Reputation: 189
I know k-NN is a classification scheme that, for each point you want to classify, takes the k nearest neighbors, then, using some distance, and uses majority vote to classify the point.
Is there a similar regression algorithm where there's only one class, class A. You have a dataset of some (not all) points in the feature space that is in class A. To compute the probability a new point in the feature space is in class A, you look at the density within distance k of that point of class A?
Upvotes: 0
Views: 61
Reputation: 326
I think what you're asking for is probability density estimation. You want to use your observations of the points in class A to empirically construct a probability density function and then use that PDF to predict the probability that a new point is in class A.
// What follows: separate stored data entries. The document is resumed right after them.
/-! issue -/

@[simp] theorem issue_cfg (site : Site) (tx : Tx) (s : State) : (issue site tx s).cfg = s.cfg := rfl
@[simp] theorem issue_fb (site : Site) (tx : Tx) (s : State) : (issue site tx s).fb = s.fb := rfl
@[simp] theorem issue_text (site : Site) (tx : Tx) (s : State) : (issue site tx s).text = s.text := rfl
@[simp] theorem issue_arg (site : Site) (tx : Tx) (s : State) : (issue site tx s).arg = s.arg := rfl
@[simp] theorem issue_latch (site : Site) (tx : Tx) (s : State) : (issue site tx s).latch = s.latch := rfl
@[simp] theorem issue_curX (site : Site) (tx : Tx) (s : State) : (issue site tx s).curX = s.curX := rfl
@[simp] theorem issue_curY (site : Site) (tx : Tx) (s : State) : (issue site tx s).curY = s.curY := rfl
@[simp] theorem issue_initialized (site : Site) (tx : Tx) (s : State) : (issue site tx s).initialized = s.initialized := rfl
@[simp] theorem issue_batch (site : Site) (tx : Tx) (s : State) : (issue site tx s).batch = s.batch := rfl
@[simp] theorem issue_ovr (site : Site) (tx : Tx) (s : State) : (issue site tx s).ovr = s.ovr := rfl
@[simp] theorem issue_ill (site : Site) (tx : Tx) (s : State) : (issue site tx s).ill = s.ill := rfl
@[simp] theorem issue_terr (site : Site) (tx : Tx) (s : State) : (issue site tx s).terr = s.terr := rfl
@[simp] theorem issue_result (site : Site) (tx : Tx) (s : State) : (issue site tx s).result = s.result := rfl
@[simp] theorem issue_engine (site : Site) (tx : Tx) (s : State) : (issue site tx s).engine = .waiting site tx := rfl
@[simp] theorem issue_log (site : Site) (tx : Tx) (s : State) : (issue site tx s).log = s.log := rfl
@[simp] theorem issue_inbox (site : Site) (tx : Tx) (s : State) : (issue site tx s).inbox = s.inbox := rfl
@[simp] theorem issue_answers (site : Site) (tx : Tx) (s : State) : (issue site tx s).answers = s.answers := rfl
@[simp] theorem issue_hostLog (site : Site) (tx : Tx) (s : State) : (issue site tx s).hostLog = s.hostLog := rfl
@[simp] theorem issue_answerDraws (site : Site) (tx : Tx) (s : State) : (issue site tx s).answerDraws = s.answerDraws := rfl
@[simp] theorem issue_readDraws (site : Site) (tx : Tx) (s : State) : (issue site tx s).readDraws = s.readDraws := rfl
@[simp] theorem issue_textDraws (site : Site) (tx : Tx) (s : State) : (issue site tx s).textDraws = s.textDraws := rfl

/-! draw -/

@[simp] theorem draw_cfg (ps : List Point) (s : State) : (s.draw ps).cfg = s.cfg := rfl
@[simp] theorem draw_fb (ps : List Point) (s : State) : (s.draw ps).fb = putPoints ps s.latch.color s.fb := rfl
@[simp] theorem draw_text (ps : List Point) (s : State) : (s.draw ps).text = s.text := rfl
@[simp] theorem draw_arg (ps : List Point) (s : State) : (s.draw ps).arg = s.arg := rfl
@[simp] theorem draw_latch (ps : List Point) (s : State) : (s.draw ps).latch = s.latch := rfl
@[simp] theorem draw_curX (ps : List Point) (s : State) : (s.draw ps).curX = s.curX := rfl
@[simp] theorem draw_curY (ps : List Point) (s : State) : (s.draw ps).curY = s.curY := rfl
@[simp] theorem draw_initialized (ps : List Point) (s : State) : (s.draw ps).initialized = s.initialized := rfl
@[simp] theorem draw_batch (ps : List Point) (s : State) : (s.draw ps).batch = s.batch := rfl
@[simp] theorem draw_ovr (ps : List Point) (s : State) : (s.draw ps).ovr = s.ovr := rfl
@[simp] theorem draw_ill (ps : List Point) (s : State) : (s.draw ps).ill = s.ill := rfl
@[simp] theorem draw_terr (ps : List Point) (s : State) : (s.draw ps).terr = s.terr := rfl
@[simp] theorem draw_result (ps : List Point) (s : State) : (s.draw ps).result = s.result := rfl
@[simp] theorem draw_engine (ps : List Point) (s : State) : (s.draw ps).engine = s.engine := rfl
@[simp] theorem draw_log (ps : List Point) (s : State) : (s.draw ps).log = s.log := rfl
@[simp] theorem draw_inbox (ps : List Point) (s : State) : (s.draw ps).inbox = s.inbox := rfl
@[simp] theorem draw_answers (ps : List Point) (s : State) : (s.draw ps).answers = s.answers := rfl
@[simp] theorem draw_hostLog (ps : List Point) (s : State) : (s.draw ps).hostLog = s.hostLog := rfl
@[simp] theorem draw_answerDraws (ps : List Point) (s : State) : (s.draw ps).answerDraws = s.answerDraws := rfl
@[simp] theorem draw_readDraws (ps : List Point) (s : State) : (s.draw ps).readDraws = s.readDraws := rfl
@[simp] theorem draw_textDraws (ps : List Point) (s : State) : (s.draw ps).textDraws = s.textDraws := rfl

/-! setCursor -/

@[simp] theorem setCursor_cfg (x y : Half) (s : State) : (s.setCursor x y).cfg = s.cfg := rfl
@[simp] theorem setCursor_fb (x y : Half) (s : State) : (s.setCursor x y).fb = s.fb := rfl
@[simp] theorem setCursor_text (x y : Half) (s : State) : (s.setCursor x y).text = s.text := rfl
@[simp] theorem setCursor_arg (x y : Half) (s : State) : (s.setCursor x y).arg = s.arg := rfl
@[simp] theorem setCursor_latch (x y : Half) (s : State) : (s.setCursor x y).latch = s.latch := rfl
@[simp] theorem setCursor_curX (x y : Half) (s : State) : (s.setCursor x y).curX = x := rfl
@[simp] theorem setCursor_curY (x y : Half) (s : State) : (s.setCursor x y).curY = y := rfl
@[simp] theorem setCursor_initialized (x y : Half) (s : State) : (s.setCursor x y).initialized = s.initialized := rfl
@[simp] theorem setCursor_batch (x y : Half) (s : State) : (s.setCursor x y).batch = s.batch := rfl
@[simp] theorem setCursor_ovr (x y : Half) (s : State) : (s.setCursor x y).ovr = s.ovr := rfl
@[simp] theorem setCursor_ill (x y : Half) (s : State) : (s.setCursor x y).ill = s.ill := rfl
@[simp] theorem setCursor_terr (x y : Half) (s : State) : (s.setCursor x y).terr = s.terr := rfl
@[simp] theorem setCursor_result (x y : Half) (s : State) : (s.setCursor x y).result = s.result := rfl
@[simp] theorem setCursor_engine (x y : Half) (s : State) : (s.setCursor x y).engine = s.engine := rfl
@[simp] theorem setCursor_log (x y : Half) (s : State) : (s.setCursor x y).log = s.log := rfl
@[simp] theorem setCursor_inbox (x y : Half) (s : State) : (s.setCursor x y).inbox = s.inbox := rfl
@[simp] theorem setCursor_answers (x y : Half) (s : State) : (s.setCursor x y).answers = s.answers := rfl
@[simp] theorem setCursor_hostLog (x y : Half) (s : State) : (s.setCursor x y).hostLog = s.hostLog := rfl
@[simp] theorem setCursor_answerDraws (x y : Half) (s : State) : (s.setCursor x y).answerDraws = s.answerDraws := rfl
@[simp] theorem setCursor_readDraws (x y : Half) (s : State) : (s.setCursor x y).readDraws = s.readDraws := rfl
@[simp] theorem setCursor_textDraws (x y : Half) (s : State) : (s.setCursor x y).textDraws = s.textDraws := rfl

/-! plotGlyph -/

@[simp] theorem plotGlyph_cfg (font : Font) (ch : Byte) (c : Bool) (s : State) : (plotGlyph font ch c s).cfg = s.cfg := rfl
@[simp] theorem plotGlyph_fb (font : Font) (ch : Byte) (c : Bool) (s : State) : (plotGlyph font ch c s).fb = putDots (glyphDots font ch s.curX s.curY c) s.fb := rfl
@[simp] theorem plotGlyph_text (font : Font) (ch : Byte) (c : Bool) (s : State) : (plotGlyph font ch c s).text = s.text := rfl
@[simp] theorem plotGlyph_arg (font : Font) (ch : Byte) (c : Bool) (s : State) : (plotGlyph font ch c s).arg = s.arg := rfl
@[simp] theorem plotGlyph_latch (font : Font) (ch : Byte) (c : Bool) (s : State) : (plotGlyph font ch c s).latch = s.latch := rfl
@[simp] theorem plotGlyph_curX (font : Font) (ch : Byte) (c : Bool) (s : State) : (plotGlyph font ch c s).curX = mod16 (s.curX.toNat + font.fw) := rfl
@[simp] theorem plotGlyph_curY (font : Font) (ch : Byte) (c : Bool) (s : State) : (plotGlyph font ch c s).curY = s.curY := rfl
@[simp] theorem plotGlyph_initialized (font : Font) (ch : Byte) (c : Bool) (s : State) : (plotGlyph font ch c s).initialized = s.initialized := rfl
@[simp] theorem plotGlyph_batch (font : Font) (ch : Byte) (c : Bool) (s : State) : (plotGlyph font ch c s).batch = s.batch := rfl
@[simp] theorem plotGlyph_ovr (font : Font) (ch : Byte) (c : Bool) (s : State) : (plotGlyph font ch c s).ovr = s.ovr := rfl
@[simp] theorem plotGlyph_ill (font : Font) (ch : Byte) (c : Bool) (s : State) : (plotGlyph font ch c s).ill = s.ill := rfl
@[simp] theorem plotGlyph_terr (font : Font) (ch : Byte) (c : Bool) (s : State) : (plotGlyph font ch c s).terr = s.terr := rfl
@[simp] theorem plotGlyph_result (font : Font) (ch : Byte) (c : Bool) (s : State) : (plotGlyph font ch c s).result = s.result := rfl
@[simp] theorem plotGlyph_engine (font : Font) (ch : Byte) (c : Bool) (s : State) : (plotGlyph font ch c s).engine = s.engine := rfl
@[simp] theorem plotGlyph_log (font : Font) (ch : Byte) (c : Bool) (s : State) : (plotGlyph font ch c s).log = s.log := rfl
@[simp] theorem plotGlyph_inbox (font : Font) (ch : Byte) (c : Bool) (s : State) : (plotGlyph font ch c s).inbox = s.inbox := rfl
@[simp] theorem plotGlyph_answers (font : Font) (ch : Byte) (c : Bool) (s : State) : (plotGlyph font ch c s).answers = s.answers := rfl
@[simp] theorem plotGlyph_hostLog (font : Font) (ch : Byte) (c : Bool) (s : State) : (plotGlyph font ch c s).hostLog = s.hostLog := rfl
@[simp] theorem plotGlyph_answerDraws (font : Font) (ch : Byte) (c : Bool) (s : State) : (plotGlyph font ch c s).answerDraws = s.answerDraws := rfl
@[simp] theorem plotGlyph_readDraws (font : Font) (ch : Byte) (c : Bool) (s : State) : (plotGlyph font ch c s).readDraws = s.readDraws := rfl
@[simp] theorem plotGlyph_textDraws (font : Font) (ch : Byte) (c : Bool) (s : State) : (plotGlyph font ch c s).textDraws = s.textDraws := rfl

/-! respond -/

@[simp] theorem respond_cfg (a : Access) (r : Resp) (d : Word) (s : State) : (s.respond a r d).cfg = s.cfg := rfl
@[simp] theorem respond_fb (a : Access) (r : Resp) (d : Word) (s : State) : (s.respond a r d).fb = s.fb := rfl
@[simp] theorem respond_text (a : Access) (r : Resp) (d : Word) (s : State) : (s.respond a r d).text = s.text := rfl
@[simp] theorem respond_arg (a : Access) (r : Resp) (d : Word) (s : State) : (s.respond a r d).arg = s.arg := rfl
@[simp] theorem respond_latch (a : Access) (r : Resp) (d : Word) (s : State) : (s.respond a r d).latch = s.latch := rfl
@[simp] theorem respond_curX (a : Access) (r : Resp) (d : Word) (s : State) : (s.respond a r d).curX = s.curX := rfl
@[simp] theorem respond_curY (a : Access) (r : Resp) (d : Word) (s : State) : (s.respond a r d).curY = s.curY := rfl
@[simp] theorem respond_initialized (a : Access) (r : Resp) (d : Word) (s : State) : (s.respond a r d).initialized = s.initialized := rfl
@[simp] theorem respond_batch (a : Access) (r : Resp) (d : Word) (s : State) : (s.respond a r d).batch = s.batch := rfl
@[simp] theorem respond_ovr (a : Access) (r : Resp) (d : Word) (s : State) : (s.respond a r d).ovr = s.ovr := rfl
@[simp] theorem respond_ill (a : Access) (r : Resp) (d : Word) (s : State) : (s.respond a r d).ill = s.ill := rfl
@[simp] theorem respond_terr (a : Access) (r : Resp) (d : Word) (s : State) : (s.respond a r d).terr = s.terr := rfl
@[simp] theorem respond_result (a : Access) (r : Resp) (d : Word) (s : State) : (s.respond a r d).result = s.result := rfl
@[simp] theorem respond_engine (a : Access) (r : Resp) (d : Word) (s : State) : (s.respond a r d).engine = s.engine := rfl
@[simp] theorem respond_log (a : Access) (r : Resp) (d : Word) (s : State) : (s.respond a r d).log = s.log := rfl
@[simp] theorem respond_inbox (a : Access) (r : Resp) (d : Word) (s : State) : (s.respond a r d).inbox = s.inbox := rfl
@[simp] theorem respond_answers (a : Access) (r : Resp) (d : Word) (s : State) : (s.respond a r d).answers = s.answers := rfl
@[simp] theorem respond_hostLog (a : Access) (r : Resp) (d : Word) (s : State) : (s.respond a r d).hostLog = s.hostLog ++ [{ access := a, resp := r, data := d }] := rfl
@[simp] theorem respond_answerDraws (a : Access) (r : Resp) (d : Word) (s : State) : (s.respond a r d).answerDraws = s.answerDraws := rfl
@[simp] theorem respond_readDraws (a : Access) (r : Resp) (d : Word) (s : State) : (s.respond a r d).readDraws = s.readDraws := rfl
@[simp] theorem respond_textDraws (a : Access) (r : Resp) (d : Word) (s : State) : (s.respond a r d).textDraws = s.textDraws := rfl

/-! setOvr -/

@[simp] theorem setOvr_cfg (s : State) : (setOvr s).cfg = s.cfg := rfl
@[simp] theorem setOvr_fb (s : State) : (setOvr s).fb = s.fb := rfl
@[simp] theorem setOvr_text (s : State) : (setOvr s).text = s.text := rfl
@[simp] theorem setOvr_arg (s : State) : (setOvr s).arg = s.arg := rfl
@[simp] theorem setOvr_latch (s : State) : (setOvr s).latch = s.latch := rfl
@[simp] theorem setOvr_curX (s : State) : (setOvr s).curX = s.curX := rfl
@[simp] theorem setOvr_curY (s : State) : (setOvr s).curY = s.curY := rfl
@[simp] theorem setOvr_initialized (s : State) : (setOvr s).initialized = s.initialized := rfl
@[simp] theorem setOvr_batch (s : State) : (setOvr s).batch = s.batch := rfl
@[simp] theorem setOvr_ovr (s : State) : (setOvr s).ovr = true := rfl
@[simp] theorem setOvr_ill (s : State) : (setOvr s).ill = s.ill := rfl
@[simp] theorem setOvr_terr (s : State) : (setOvr s).terr = s.terr := rfl
@[simp] theorem setOvr_result (s : State) : (setOvr s).result = s.result := rfl
@[simp] theorem setOvr_engine (s : State) : (setOvr s).engine = s.engine := rfl
@[simp] theorem setOvr_log (s : State) : (setOvr s).log = s.log := rfl
@[simp] theorem setOvr_inbox (s : State) : (setOvr s).inbox = s.inbox := rfl
@[simp] theorem setOvr_answers (s : State) : (setOvr s).answers = s.answers := rfl
@[simp] theorem setOvr_hostLog (s : State) : (setOvr s).hostLog = s.hostLog := rfl
@[simp] theorem setOvr_answerDraws (s : State) : (setOvr s).answerDraws = s.answerDraws := rfl
@[simp] theorem setOvr_readDraws (s : State) : (setOvr s).readDraws = s.readDraws := rfl
@[simp] theorem setOvr_textDraws (s : State) : (setOvr s).textDraws = s.textDraws := rfl

/-! clearSticky -/

@[simp] theorem clearSticky_cfg (v : Word) (s : State) : (clearSticky v s).cfg = s.cfg := rfl
@[simp] theorem clearSticky_fb (v : Word) (s : State) : (clearSticky v s).fb = s.fb := rfl
@[simp] theorem clearSticky_text (v : Word) (s : State) : (clearSticky v s).text = s.text := rfl
@[simp] theorem clearSticky_arg (v : Word) (s : State) : (clearSticky v s).arg = s.arg := rfl
@[simp] theorem clearSticky_latch (v : Word) (s : State) : (clearSticky v s).latch = s.latch := rfl
@[simp] theorem clearSticky_curX (v : Word) (s : State) : (clearSticky v s).curX = s.curX := rfl
@[simp] theorem clearSticky_curY (v : Word) (s : State) : (clearSticky v s).curY = s.curY := rfl
@[simp] theorem clearSticky_initialized (v : Word) (s : State) : (clearSticky v s).initialized = s.initialized := rfl
@[simp] theorem clearSticky_batch (v : Word) (s : State) : (clearSticky v s).batch = s.batch := rfl
@[simp] theorem clearSticky_ovr (v : Word) (s : State) : (clearSticky v s).ovr = (s.ovr && !v.getLsbD 8) := rfl
@[simp] theorem clearSticky_ill (v : Word) (s : State) : (clearSticky v s).ill = (s.ill && !v.getLsbD 9) := rfl
@[simp] theorem clearSticky_terr (v : Word) (s : State) : (clearSticky v s).terr = (s.terr && !v.getLsbD 10) := rfl
@[simp] theorem clearSticky_result (v : Word) (s : State) : (clearSticky v s).result = s.result := rfl
@[simp] theorem clearSticky_engine (v : Word) (s : State) : (clearSticky v s).engine = s.engine := rfl
@[simp] theorem clearSticky_log (v : Word) (s : State) : (clearSticky v s).log = s.log := rfl
@[simp] theorem clearSticky_inbox (v : Word) (s : State) : (clearSticky v s).inbox = s.inbox := rfl
@[simp] theorem clearSticky_answers (v : Word) (s : State) : (clearSticky v s).answers = s.answers := rfl
@[simp] theorem clearSticky_hostLog (v : Word) (s : State) : (clearSticky v s).hostLog = s.hostLog := rfl
@[simp] theorem clearSticky_answerDraws (v : Word) (s : State) : (clearSticky v s).answerDraws = s.answerDraws := rfl
@[simp] theorem clearSticky_readDraws (v : Word) (s : State) : (clearSticky v s).readDraws = s.readDraws := rfl
@[simp] theorem clearSticky_textDraws (v : Word) (s : State) : (clearSticky v s).textDraws = s.textDraws := rfl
There are many ways to implement this, and the simplest might be to model your data as being Gaussian or a mixture of Gaussians. In the case of a single Gaussian model, you can just compute the mean and variance of your dataset to parameterize the Gaussian. This assumes that a Gaussian model is a good fit for your dataset, and if not, there are more sophisticated methods such as making a histogram or using different distributions.
However, if you're only interested in classifying whether or not a point belongs to a class, then estimating the density might be overkill. You could just use any of the numerous classification algorithms out there (Random forests, SVM, logistic regression, neural networks, etc.), and these won't tell you anything about the underlying distribution of the data, but will just give you a classifier.
Upvotes: 1